You'll need a fax modem if you want to send the fax through a phone line.  I believe most if not all dial-up modems can send faxes.  However, if you want to send a fax using an internet fax service, you do not need a modem.




irishluck said:


> can we get a fax modem for a computer, hook up a phone line into the computer to the fax, then a phone line from the fax into the phone line and such and will that work?



No.


----------



## Nanobyte

PohTayToez said:


> You'll need a fax modem if you want to send the fax through a phone line....


You may be correct but why can't it be possible if your ADSL ISP was also your telephone land line supplier?  Same cable, company.  Instead of having to use a fax modem you would only need some software to send the data down the wire as a fax stream.


----------



## PohTayToez

A DSL modem uses much higher (non-audible) frequencies than a fax modem, which is why DSL is capable of simultaneous voice and data transmission.  It would be possible to send a fax through a DSL line using a DSL line filter and and fax modem/machine, but this would be basically the same thing as setting it up through a normal phone line.

 Bottom line: if you want to send faxes over a phone line, you need a fax modem.


----------



## irishluck

now you guys just said something bout if i wanted to send a fax over my internet connection that i would have to use some faxing software.

Well on my computer there is some "fax wizard" on there, it lets you upload the document that you want to fax, and the number your sending it to and supposedly sends it, does this work? or does anyone know what I'm talking about?


----------



## tremmor

I have a Microtek scanner. its supposed to fax through the internet. i will try out later and report back.


----------



## Nanobyte

I had further thoughts.  What has not been really addressed by us is whether you can create a fax on your PC and send it to your fax machine via USB.  That was your original question!  It seems so.

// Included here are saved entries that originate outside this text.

/-! ### Each pixel once -/

/-- The pixels a blit writes, in order, are among the destinations of its cells, in order: a cell has one write or
none. -/
theorem blitLoop_pixels_sublist {draw : Nat → Byte} {cfg : Config} {m : Memory} {dcl : DrawColours} {b : Blit}
    {pixel : Write → Int × Int} (hpixel : ∀ c x y, pixel (.pixel c x y) = (x, y)) (cs : List (Int × Int)) (d : Nat) :
    ((blitLoop draw cfg m dcl b cs d).1.map pixel).Sublist (cs.map fun cell => b.dest cell.1 cell.2) := by
  induction cs generalizing d with
  | nil => exact List.Sublist.slnil
  | cons cell cs ih =>
    obtain ⟨u, v⟩ := cell
    rw [blitLoop, List.map_append, List.map_cons, Blit.plot]
    dsimp only
    split
    case isTrue => rw [List.map_singleton, hpixel]; exact (ih _).cons_cons _
    case isFalse => exact (ih _).cons _

/-- Settles O33: no cell is visited twice, and no two cells have one destination. -/
theorem blitWritesEachPixelOnce : Obligations.BlitWritesEachPixelOnce := by
  intro draw cfg m dcl b d
  refine (blitLoop_pixels_sublist (fun _ _ _ => rfl) (b.cells cfg) d).nodup ?_
  exact (cells_nodup cfg b).map fun _ _ h => Prod.ext_iff.2 (dest_inj h)

/-! ### Mirror and rotation -/

/-- On a whole axis the three readings of the mirror agree (R205). -/
theorem mirror_of_unclipped (fm : FlipMirror) (size u : Int) : mirror fm 0 size size u = size - 1 - u := by
  cases fm
  case clipRange => rw [mirror, zero_add]
  case clipMax => rfl
  case full => rfl

/-- The local columns of a rotated blit whose destination rows are all on the canvas (R202). -/
theorem columns_of_rot_unclipped {cfg : Config} {b : Blit} (hrot : b.rot = true) (htop : 0 ≤ b.dstY)
    (hbottom : b.dstY + b.width ≤ cfg.height) : b.columns cfg = (0, b.width) := by
  rw [Blit.columns, if_pos hrot, max_eq_right htop, sub_self, min_eq_left (by omega)]

theorem row_of_not_flipY {cfg : Config} {b : Blit} (h : b.flipY = false) (v : Int) : b.row cfg v = v :=
  if_neg (by simp [h])

theorem dest_of_rot {b : Blit} (h : b.rot = true) (u v : Int) : b.dest u v = (b.dstX + v, b.dstY + u) := by
  rw [Blit.dest, if_pos h, if_pos h]

/-- Settles O34: sprite row r is local row r, and sprite column c is the local column that the mirror of `flipX xor rot`
takes to it. -/
theorem rotationGeometry : Obligations.RotationGeometry := by
  intro cfg b c r hrot hflipY hc0 hc1 hr0 hr1 hleft hright htop hbottom
  have hcell : ∀ u, 0 ≤ u → u < b.width → (u, r) ∈ b.cells cfg := fun u hu0 hu1 => by
    rw [blitClipsToTheCanvas, dest_of_rot hrot]
    omega
  constructor
  · intro hflipX
    refine ⟨b.width - 1 - c, r, hcell _ (by omega) (by omega), ?_, row_of_not_flipY hflipY r, ?_⟩
    · have hmirrored : (b.flipX ^^ b.rot) = true := by rw [hflipX, hrot]; rfl
      rw [Blit.col, if_pos hmirrored, columns_of_rot_unclipped hrot htop hbottom, mirror_of_unclipped, sub_sub_cancel]
    · rw [dest_of_rot hrot, Prod.mk.injEq]
      exact ⟨rfl, by omega⟩
  · intro hflipX
    have hplain : ¬ (b.flipX ^^ b.rot) = true := by rw [hflipX, hrot]; decide
    exact ⟨c, r, hcell _ hc0 hc1, if_neg hplain, row_of_not_flipY hflipY r, dest_of_rot hrot c r⟩

/-! ### The image -/

/-- A canvas pixel after a command of point writes holds the colour of the last of its writes to it. -/
theorem getPixel_of_exec {i : Instr} {s t : State} {px py : Int} (hwf : s.config.wf = true) (hi : i ≠ .clear)
    (h : exec i s = .next t) (hp : inCanvas s.config px py) :
    t.getPixel px py = lastColour (writesOf i s) px py (s.getPixel px py) := by
  rw [(exec_cases h).1]
  exact pixelAt_applyWrites hwf (writesWith_onCanvas Config.draw hi s) s.mem hp

section Image

variable {draw : Nat → Byte} {cfg : Config} {m : Memory} {dcl : DrawColours} {b : Blit} {d : Nat} {old : Colour}

/-- A pixel outside a blit's rectangle, whose sides `rot` exchanges, keeps its colour (R201, R202). -/
theorem lastColour_blitBody_of_outside {px py : Int}
    (h : ¬ (b.dstX ≤ px ∧ px < b.dstX + (if b.rot then b.height else b.width) ∧
      b.dstY ≤ py ∧ py < b.dstY + (if b.rot then b.width else b.height))) :
    lastColour (blitBody draw cfg m dcl b d).1 px py old = old := by
  refine lastColour_blitLoop_of_not_dest fun u v hcell hdest => h ?_
  obtain ⟨hu0, hu1, hv0, hv1, -⟩ := (blitClipsToTheCanvas cfg b u v).1 hcell
  rw [Blit.dest, Prod.mk.injEq] at hdest
  obtain ⟨rfl, rfl⟩ := hdest
  cases b.rot
  case false => simp only [Bool.false_eq_true, reduceIte]; omega
  case true => simp only [reduceIte]; omega

/-- A canvas pixel of the rectangle takes the colour its sample selects (R209). -/
theorem lastColour_blitBody_of_cell {u v px py p : Int} {byte : Byte} (hu : 0 ≤ u ∧ u < b.width)
    (hv : 0 ≤ v ∧ v < b.height) (hdest : b.dest u v = (px, py)) (hp : inCanvas cfg px py)
    (hlinear : b.linear cfg u v = p) (hbyte : sourceByte? cfg m b.src (b.byteOffset p) = some byte) :
    lastColour (blitBody draw cfg m dcl b d).1 px py old =
      if nibble dcl (b.index byte p).toNat ≠ 0 then colour (nibble dcl (b.index byte p).toNat) else old := by
  obtain ⟨rfl, rfl⟩ := Prod.ext_iff.1 hdest
  subst hlinear
  have hcell := (blitClipsToTheCanvas cfg b u v).2 ⟨hu.1, hu.2, hv.1, hv.2, hp⟩
  exact lastColour_blitLoop_dest (cells_nodup cfg b) hcell hbyte

end Image

/-- The clip range of the columns, bound by bound (R201, R202). -/
theorem columns_eq (cfg : Config) (b : Blit) : b.columns cfg =
    (if b.rot then max 0 b.dstY - b.dstY else max 0 b.dstX - b.dstX,
      if b.rot then min b.width (cfg.height - b.dstY) else min b.width (cfg.width - b.dstX)) := by
  rw [Blit.columns]
  split
  case isTrue => rfl
  case isFalse => rfl

/-- The clip range of the rows, bound by bound (R201, R202). -/
theorem rows_eq (cfg : Config) (b : Blit) : b.rows cfg =
    (if b.rot then max 0 b.dstX - b.dstX else max 0 b.dstY - b.dstY,
      if b.rot then min b.height (cfg.width - b.dstX) else min b.height (cfg.height - b.dstY)) := by
  rw [Blit.rows]
  split
  case isTrue => rfl
  case isFalse => rfl

/-- The column is mirrored when `flipX` and `rot` differ (R203). -/
theorem col_eq (cfg : Config) (b : Blit) (u : Int) : b.col cfg u =
    if b.flipX = b.rot then u
    else mirror cfg.flipMirror (b.columns cfg).1 (b.columns cfg).2 b.width u := by
  rw [Blit.col]
  cases b.flipX
  case false => cases b.rot; all_goals rfl
  case true => cases b.rot; all_goals rfl

/-- The pixel an enabled or a disabled nibble leaves (R209; 41_draw_color.md R141, R142), by the nibble's value. -/
theorem toNat_colour_or_kept {n : Nibble} {value : Nat} {c old : Colour} (hvalue : value = n.toNat)
    (hc : c = if n ≠ 0 then colour n else old) :
    (value = 0 → c = old) ∧ (value ≠ 0 → c.toNat = (value - 1) % 4) := by
  have hzero : value = 0 ↔ n = 0 := by rw [hvalue, BitVec.toNat_eq]; rfl
  subst hc
  constructor
  · intro h
    rw [if_neg (not_not.2 (hzero.1 h))]
  · intro h
    have hon : n ≠ 0 := fun hn => h (hzero.2 hn)
    rw [if_pos hon, toNat_colour hon, hvalue]

/-- Settles O30: outside the rectangle no cell lands, and inside it the sample of the pixel's cell decides; the clip
bounds, the mirrors and the digits are those of the statement. -/
theorem blitSamplesTheSprite : Obligations.BlitSamplesTheSprite := by
  rintro bpp2 flipX flipY rot s _ _ _ _ _ _ _ _ _ hwf rfl rfl rfl rfl rfl rfl rfl rfl rfl
  have hexec : exec (.blit bpp2 flipX flipY rot) s = _ := execBlit_eq bpp2 flipX flipY rot s
  have himage := fun {px py} => getPixel_of_exec (px := px) (py := py) hwf Instr.noConfusion hexec
  refine ⟨_, hexec, rfl, fun a => exec_readByte_of_not_inStorage hwf hexec, fun px py hp hout => ?outside, ?cell⟩
  case outside =>
    rw [himage hp]
    exact lastColour_blitBody_of_outside (b := blitOf bpp2 flipX flipY rot s) hout
  case cell =>
    rintro u v tx ty _ _ _ _ col row p k byte idx nib hu0 hu1 hv0 hv1 htx hty hp rfl rfl rfl rfl hcol hrow hlinear hk
      hk0 hklen hkmem hkstorage hbyte hidx hnib
    have hcol' : (blitOf bpp2 flipX flipY rot s).col s.config u = col := by rw [hcol, col_eq, columns_eq]; rfl
    have hrow' : (blitOf bpp2 flipX flipY rot s).row s.config v = row := by rw [hrow, Blit.row, rows_eq]; rfl
    have hlinear' : (blitOf bpp2 flipX flipY rot s).linear s.config u v = p := by
      rw [hlinear, Blit.linear, hcol', hrow']; rfl
    have hoffset : (blitOf bpp2 flipX flipY rot s).byteOffset p = k := hk.symm
    have hidx' : idx = ((blitOf bpp2 flipX flipY rot s).index byte p).toNat := by rw [hidx, toNat_index]; rfl
    have hsource : sourceByte? s.config s.mem (.mem s.larg[0].toNat s.larg[1].toNat) k = some byte := by
      rw [hbyte]; exact sourceByte?_mem_of_reads ⟨hk0, hklen, hkmem, hkstorage⟩
    refine toNat_colour_or_kept (n := nibble s.dcl idx) (hnib.trans (toNat_nibble s.dcl idx).symm) ?_
    rw [hidx', himage hp]
    refine lastColour_blitBody_of_cell ⟨hu0, hu1⟩ ⟨hv0, hv1⟩ ?_ hp hlinear' (by rw [hoffset]; exact hsource)
    rw [htx, hty]; rfl

end Sys2Proof.Machine
end

section
/-! PROOFS. TEXT (43_sprite.md R213 to R217): what one code does to the loop, the codes 0 and 10, and the row of glyphs
it draws. -/

namespace Sys2Proof.Machine

/-! ### One plan after another -/

/-- Writes and draws of one part of a command, then those of the next part, which goes on from the count of draws. -/
def planThen (first : List Write × Nat) (rest : Nat → List Write × Nat) : List Write × Nat :=
  (first.1 ++ (rest first.2).1, (rest first.2).2)

theorem planThen_assoc (first : List Write × Nat) (second third : Nat → List Write × Nat) :
    planThen (planThen first second) third = planThen first fun d => planThen (second d) third :=
  Prod.ext (List.append_assoc ..) rfl

theorem lastColour_planThen (first : List Write × Nat) (rest : Nat → List Write × Nat) (px py : Int) (old : Colour) :
    lastColour (planThen first rest).1 px py old =
      lastColour (rest first.2).1 px py (lastColour first.1 px py old) := lastColour_append ..

/-! ### The codes of a string -/

/-- Code `k` of the string, read from memory, is a glyph's: neither 0 nor 10 (R214). -/
structure GlyphCode (cfg : Config) (m : Memory) (ptr len k : Nat) (code : Byte) : Prop where
  read : sourceByte? cfg m (.mem ptr len) k = some code
  ne_zero : code ≠ 0
  ne_newline : code ≠ 10

/-- Part of a string, read where memory is the same but for the pixel storage, has the string's codes. -/
theorem sourceByte?_substring {cfg : Config} {m m' : Memory} {ptr a len len' k : Nat} (hlen : a + len' ≤ len)
    (hk : k < len') (hm : ∀ a, ¬ inStorage cfg a → memRead m' a = memRead m a) :
    sourceByte? cfg m' (.mem (ptr + a) len') k = sourceByte? cfg m (.mem ptr len) (a + k : Nat) := by
  simp only [sourceByte?, Int.toNat_natCast, Nat.add_assoc]
  by_cases haddr : ptr + (a + k) < cfg.memSize ∧ ¬ inStorage cfg (ptr + (a + k))
  · rw [if_pos ⟨by omega, by omega, haddr⟩, if_pos ⟨by omega, by omega, haddr⟩, hm _ haddr.2]
  · rw [if_neg fun h => haddr h.2.2, if_neg fun h => haddr h.2.2]

theorem srcByte_congr {draw : Nat → Byte} {cfg : Config} {m m' : Memory} {src src' : Source} {k k' : Int}
    (h : sourceByte? cfg m' src' k' = sourceByte? cfg m src k) (d : Nat) :
    srcByte draw cfg m' src' k' d = srcByte draw cfg m src k d := by
  rw [srcByte, h, srcByte]

/-! ### The loop, code by code -/

section Loop

variable {draw : Nat → Byte} {cfg : Config} {m : Memory} {dcl : DrawColours} {ptr len : Nat} {x : Int}
  {n i : Nat} {cx cy : Int} {d : Nat}

/-- Code 0 ends the string (R214). -/
theorem textLoop_of_zero (h : sourceByte? cfg m (.mem ptr len) i = some 0) :
    textLoop draw cfg m dcl ptr len x n i cx cy d = ([], d) := by
  cases n with
  | zero => rfl
  | succ n => rw [textLoop, srcByte_of_eq_some h]; rfl

/-- Code 10 moves the cursor to the starting column of the next line (R214). -/
theorem textLoop_of_newline (h : sourceByte? cfg m (.mem ptr len) i = some 10) :
    textLoop draw cfg m dcl ptr len x (n + 1) i cx cy d =
      textLoop draw cfg m dcl ptr len x n (i + 1) x (cy + 8) d := by
  rw [textLoop, srcByte_of_eq_some h]; rfl

/-- Any other code draws its glyph and moves the cursor past it (R213). -/
theorem textLoop_of_glyph {code : Byte} (h : GlyphCode cfg m ptr len i code) :
    textLoop draw cfg m dcl ptr len x (n + 1) i cx cy d =
      planThen (blitBody draw cfg m dcl (glyphBlit code cx cy) d)
        (textLoop draw cfg m dcl ptr len x n (i + 1) (cx + 8) cy) := by
  rw [textLoop, srcByte_of_eq_some h.read]
  exact (if_neg h.ne_zero).trans (if_neg h.ne_newline)

/-- The loop depends on memory, and on where the string stands in it, only through the codes it may come to. -/
theorem textLoop_congr_codes {m' : Memory} {ptr' len' i' : Nat} (h : ∀ k, k < n →
      sourceByte? cfg m' (.mem ptr' len') (i' + k : Nat) = sourceByte? cfg m (.mem ptr len) (i + k : Nat)) :
    textLoop draw cfg m' dcl ptr' len' x n i' cx cy d = textLoop draw cfg m dcl ptr len x n i cx cy d := by
  induction n generalizing i i' cx cy d with
  | zero => rfl
  | succ n ih =>
    have hcode : srcByte draw cfg m' (.mem ptr' len') i' d = srcByte draw cfg m (.mem ptr len) i d :=
      srcByte_congr (h 0 n.succ_pos) d
    have hglyph : ∀ code cx cy d, blitBody draw cfg m' dcl (glyphBlit code cx cy) d =
        blitBody draw cfg m dcl (glyphBlit code cx cy) d := fun _ _ _ d => blitBody_congr d fun _ => rfl
    have hrest : ∀ cx cy d, textLoop draw cfg m' dcl ptr' len' x n (i' + 1) cx cy d =
        textLoop draw cfg m dcl ptr len x n (i + 1) cx cy d := fun cx cy d => ih fun k hk => by
      rw [Nat.add_assoc, Nat.add_assoc, Nat.add_comm 1 k]
      exact h (k + 1) (Nat.succ_lt_succ hk)
    simp only [textLoop, hcode, hglyph, hrest]

/-- Nothing after a code 0 is looked at, whatever the codes before it are. -/
theorem textLoop_add_of_zero {j : Nat} (hj : j = i + n) (h : sourceByte? cfg m (.mem ptr len) j = some 0) (r : Nat) :
    textLoop draw cfg m dcl ptr len x (n + r) i cx cy d = textLoop draw cfg m dcl ptr len x n i cx cy d := by
  induction n generalizing i cx cy d with
  | zero =>
    subst hj
    rw [textLoop_of_zero h, textLoop]
  | succ n ih =>
    have hrest := fun cx cy d => ih (i := i + 1) (cx := cx) (cy := cy) (d := d) (by omega)
    rw [Nat.add_right_comm]
    simp only [textLoop, hrest]

/-- A stretch of glyphs is drawn in one row, and the loop goes on from the cursor it leaves (R213). -/
theorem textLoop_add_of_glyphs (h : ∀ k, i ≤ k → k < i + n → ∃ code, GlyphCode cfg m ptr len k code) (r : Nat) :
    textLoop draw cfg m dcl ptr len x (n + r) i cx cy d =
      planThen (textLoop draw cfg m dcl ptr len x n i cx cy d)
        (textLoop draw cfg m dcl ptr len x r (i + n) (cx + 8 * n) cy) := by
  induction n generalizing i cx d with
  | zero => simp [textLoop, planThen]
  | succ n ih =>
    obtain ⟨code, hcode⟩ := h i le_rfl (by omega)
    have hcursor : cx + 8 * ((n + 1 : Nat) : Int) = cx + 8 + 8 * n := by omega
    have hrest := fun d => ih (i := i + 1) (cx := cx + 8) (d := d) fun k hk hkn => h k (by omega) (by omega)
    rw [Nat.add_right_comm, textLoop_of_glyph hcode, textLoop_of_glyph hcode, planThen_assoc, hcursor,
      ← Nat.add_assoc, Nat.add_right_comm i]
    exact congrArg (planThen _) (funext hrest)

end Loop

/-! ### The codes 0 and 10 -/

section Codes

variable {draw : Nat → Byte} {s : State} {j : Nat}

If you do not have it already, download the manual here, the Software Users Guide.  Go to Chapter 6, Brother PC-FAX Software.


----------



## irishluck

Nanobyte said:


> I had further thoughts.  What has not been really addressed by us is whether you can create a fax on your PC and send it to your fax machine via USB.  That was your original question!  It seems so.
> 
> If you do not have it already, download the manual here, the Software Users Guide.  Go to Chapter 6, Brother PC-FAX Software.




well the fax is hooked up through the pc via usb. But when we use this fax wizard it just tells me to put in the fax number and the document wanting to fax and it just "faxes" i guess. but we haven't really tested it to see if it really does fax though


----------



## Nanobyte

irishluck said:


> well the fax is hooked up through the pc via usb. But when we use this fax wizard it just tells me to put in the fax number and the document wanting to fax and it just "faxes" i guess. but we haven't really tested it to see if it really does fax though


You don't use the Fax Wizard, you use the Brother PC-FAX software that I assume came with the printer.  The manual I linked you to is for that software.  It's probably on the same disk as the drivers etc.  If it's not installed you will have to do that.  Then read Chapter 6.

If you want the nitty gritty on what you will be aiming at, look at page 132. "Create a file in any application on your PC.....Click Start to send fax"


----------



## irishluck

sorry i havent responded back to you guys sooner, been crazy busy at work, im going to look at the manual now, so if you are suppose to use the software from the fax machine itsself, what exactly is the intention of the fax wizard on windows then?

UPDATE: I got it all working, turns out i only had the printer driver on the computer and not the whole entire software driver that i needed. Its been loaded on there now and looks like its going to work!

Thanks for the help guys


----------